### ACTION ITEM
How many lines in these records include the string "payload"? Reply with that number alone.

====== LISTED RECORDS

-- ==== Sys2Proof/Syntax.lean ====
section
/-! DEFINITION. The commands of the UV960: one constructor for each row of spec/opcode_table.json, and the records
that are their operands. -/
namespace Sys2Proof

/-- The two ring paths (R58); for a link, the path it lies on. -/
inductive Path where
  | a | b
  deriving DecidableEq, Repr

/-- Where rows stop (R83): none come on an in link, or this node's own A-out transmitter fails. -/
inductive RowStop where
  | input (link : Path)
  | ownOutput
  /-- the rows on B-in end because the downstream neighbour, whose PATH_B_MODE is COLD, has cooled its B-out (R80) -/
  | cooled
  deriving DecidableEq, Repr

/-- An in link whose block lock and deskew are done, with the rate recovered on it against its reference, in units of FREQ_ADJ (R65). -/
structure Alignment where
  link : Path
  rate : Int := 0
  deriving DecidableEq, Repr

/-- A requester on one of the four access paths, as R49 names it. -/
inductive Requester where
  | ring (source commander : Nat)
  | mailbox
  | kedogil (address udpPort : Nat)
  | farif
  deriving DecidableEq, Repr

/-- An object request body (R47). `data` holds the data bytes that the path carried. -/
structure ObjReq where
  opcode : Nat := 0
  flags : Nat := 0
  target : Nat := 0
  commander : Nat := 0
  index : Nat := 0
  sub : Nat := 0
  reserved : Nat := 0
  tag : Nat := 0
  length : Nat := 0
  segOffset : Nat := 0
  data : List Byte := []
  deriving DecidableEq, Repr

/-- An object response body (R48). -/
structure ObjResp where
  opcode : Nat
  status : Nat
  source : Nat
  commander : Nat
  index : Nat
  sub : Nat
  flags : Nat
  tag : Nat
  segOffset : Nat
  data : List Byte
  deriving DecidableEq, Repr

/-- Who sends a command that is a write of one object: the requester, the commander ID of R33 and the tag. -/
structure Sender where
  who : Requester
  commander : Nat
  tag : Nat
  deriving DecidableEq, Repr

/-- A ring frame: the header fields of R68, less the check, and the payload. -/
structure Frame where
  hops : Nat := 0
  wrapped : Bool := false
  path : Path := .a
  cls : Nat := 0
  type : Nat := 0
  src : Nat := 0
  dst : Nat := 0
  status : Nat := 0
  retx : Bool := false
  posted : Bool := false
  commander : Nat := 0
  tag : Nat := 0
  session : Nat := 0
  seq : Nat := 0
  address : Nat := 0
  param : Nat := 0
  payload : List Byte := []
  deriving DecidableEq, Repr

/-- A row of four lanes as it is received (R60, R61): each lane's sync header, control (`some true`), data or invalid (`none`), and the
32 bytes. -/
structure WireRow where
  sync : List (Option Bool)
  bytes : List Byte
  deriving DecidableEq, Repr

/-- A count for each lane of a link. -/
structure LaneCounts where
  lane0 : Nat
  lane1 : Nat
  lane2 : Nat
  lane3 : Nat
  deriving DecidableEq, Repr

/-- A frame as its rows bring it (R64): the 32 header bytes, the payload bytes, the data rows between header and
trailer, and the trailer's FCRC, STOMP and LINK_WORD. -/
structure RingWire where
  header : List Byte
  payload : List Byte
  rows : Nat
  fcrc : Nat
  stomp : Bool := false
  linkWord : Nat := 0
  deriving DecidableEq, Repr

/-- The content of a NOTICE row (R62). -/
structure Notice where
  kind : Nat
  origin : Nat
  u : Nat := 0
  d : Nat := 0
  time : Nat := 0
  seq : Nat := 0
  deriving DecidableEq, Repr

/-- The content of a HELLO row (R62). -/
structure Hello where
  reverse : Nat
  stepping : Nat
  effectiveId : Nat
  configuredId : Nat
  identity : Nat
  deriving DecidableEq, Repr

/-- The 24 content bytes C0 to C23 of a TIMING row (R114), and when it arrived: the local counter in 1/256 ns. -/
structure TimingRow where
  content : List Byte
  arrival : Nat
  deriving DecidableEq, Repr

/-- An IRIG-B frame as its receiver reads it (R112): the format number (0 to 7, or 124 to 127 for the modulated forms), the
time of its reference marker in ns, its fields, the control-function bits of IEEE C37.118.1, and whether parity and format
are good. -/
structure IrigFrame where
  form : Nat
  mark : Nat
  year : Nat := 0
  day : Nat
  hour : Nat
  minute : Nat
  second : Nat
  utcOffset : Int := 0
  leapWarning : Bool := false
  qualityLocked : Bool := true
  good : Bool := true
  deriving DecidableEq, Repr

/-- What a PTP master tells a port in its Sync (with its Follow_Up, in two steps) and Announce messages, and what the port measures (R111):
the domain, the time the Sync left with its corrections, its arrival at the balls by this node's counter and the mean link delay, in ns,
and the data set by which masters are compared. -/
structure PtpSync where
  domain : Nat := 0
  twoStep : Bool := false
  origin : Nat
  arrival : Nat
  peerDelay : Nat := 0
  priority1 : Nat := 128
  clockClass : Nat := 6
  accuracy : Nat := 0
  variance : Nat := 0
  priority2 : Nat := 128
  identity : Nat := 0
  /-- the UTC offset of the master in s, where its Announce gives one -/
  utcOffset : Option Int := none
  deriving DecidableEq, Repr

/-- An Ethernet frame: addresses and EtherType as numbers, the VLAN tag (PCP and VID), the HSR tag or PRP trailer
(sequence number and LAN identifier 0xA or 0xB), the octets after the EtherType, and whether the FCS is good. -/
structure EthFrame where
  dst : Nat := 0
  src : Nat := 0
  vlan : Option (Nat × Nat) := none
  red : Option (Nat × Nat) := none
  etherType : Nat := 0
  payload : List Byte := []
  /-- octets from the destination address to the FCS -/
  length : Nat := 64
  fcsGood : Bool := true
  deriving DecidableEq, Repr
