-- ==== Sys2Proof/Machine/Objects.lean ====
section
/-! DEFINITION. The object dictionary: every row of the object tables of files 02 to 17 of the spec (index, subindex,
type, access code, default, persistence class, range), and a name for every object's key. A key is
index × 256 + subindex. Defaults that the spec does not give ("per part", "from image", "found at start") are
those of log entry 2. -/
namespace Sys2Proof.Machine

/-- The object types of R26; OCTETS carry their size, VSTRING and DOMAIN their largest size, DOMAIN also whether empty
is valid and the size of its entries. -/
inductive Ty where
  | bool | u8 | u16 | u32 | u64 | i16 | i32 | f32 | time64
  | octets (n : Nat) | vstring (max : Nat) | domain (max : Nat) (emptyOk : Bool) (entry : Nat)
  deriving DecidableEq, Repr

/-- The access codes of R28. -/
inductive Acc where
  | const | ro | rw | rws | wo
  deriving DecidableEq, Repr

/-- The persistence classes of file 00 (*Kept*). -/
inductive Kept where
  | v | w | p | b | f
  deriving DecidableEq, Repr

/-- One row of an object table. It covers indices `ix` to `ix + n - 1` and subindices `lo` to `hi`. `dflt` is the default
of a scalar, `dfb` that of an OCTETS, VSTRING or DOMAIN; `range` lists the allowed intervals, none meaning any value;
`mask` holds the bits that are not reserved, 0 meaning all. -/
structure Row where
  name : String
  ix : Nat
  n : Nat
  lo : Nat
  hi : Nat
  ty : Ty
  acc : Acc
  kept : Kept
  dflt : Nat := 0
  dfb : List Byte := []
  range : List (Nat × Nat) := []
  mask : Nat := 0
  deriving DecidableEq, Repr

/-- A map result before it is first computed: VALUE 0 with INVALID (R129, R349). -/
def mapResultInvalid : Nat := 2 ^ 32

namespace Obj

============

### REPLY TO THE EXERCISE
5